Video Conversion: Using a Graphical User Interface vs Command Line

Over the past decades, video creation and distribution have become available to everyone. Moving from analog to digital recording devices has multiplied possible ways to create and distribute video. Whether you want to share your creativity and your creations on a physical medium (DVD) or via streaming, you should take a look at this chapter.

The chapter focuses on the compression/decompression file formats used by different cameras, video players, and editing software. A large variety of formats exist, some are current and still being used, others might have become obsolete, and you may never have even heard of them before. Most major media companies are members of the MPEG Consortium, so you might be familiar with the different versions of the MPEG format. But it is easy to be confused - MP3 is not version 3 of MPEG, for example, but a subchapter called "layer 3" of the "MPEG 1" standard.

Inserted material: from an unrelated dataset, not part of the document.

-- ==== Sys2Proof/Machine/Core.lean ====
section
/-! DEFINITION. The machine as the host runs it. -/

def Sys2Proof.core : Host.Core := { State := Sys2Proof.Machine.State, Fault := Sys2Proof.Machine.Fault, Refusal := Sys2Proof.Machine.Refusal, step := Sys2Proof.Machine.step, reset := Sys2Proof.Machine.State.reset }
end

We compare and contrast two tools. One is called VLC, an open-source cross-platform multimedia player and framework, which can also stream audio and video in a number of formats. The second is FFmpeg, an open source cross-platform solution to record, convert and stream audio and video. While VLC has a graphical user interface (GUI), FFmpeg uses a command-line interface, i.e. a text-base interface where the users enters commands. As a developer, you are already familiar with text-based interfaces and can draw on this experience as you work with open video. If you have never used a command-line interface, this is your chance to try it out and find out more about the code work underlying file compression.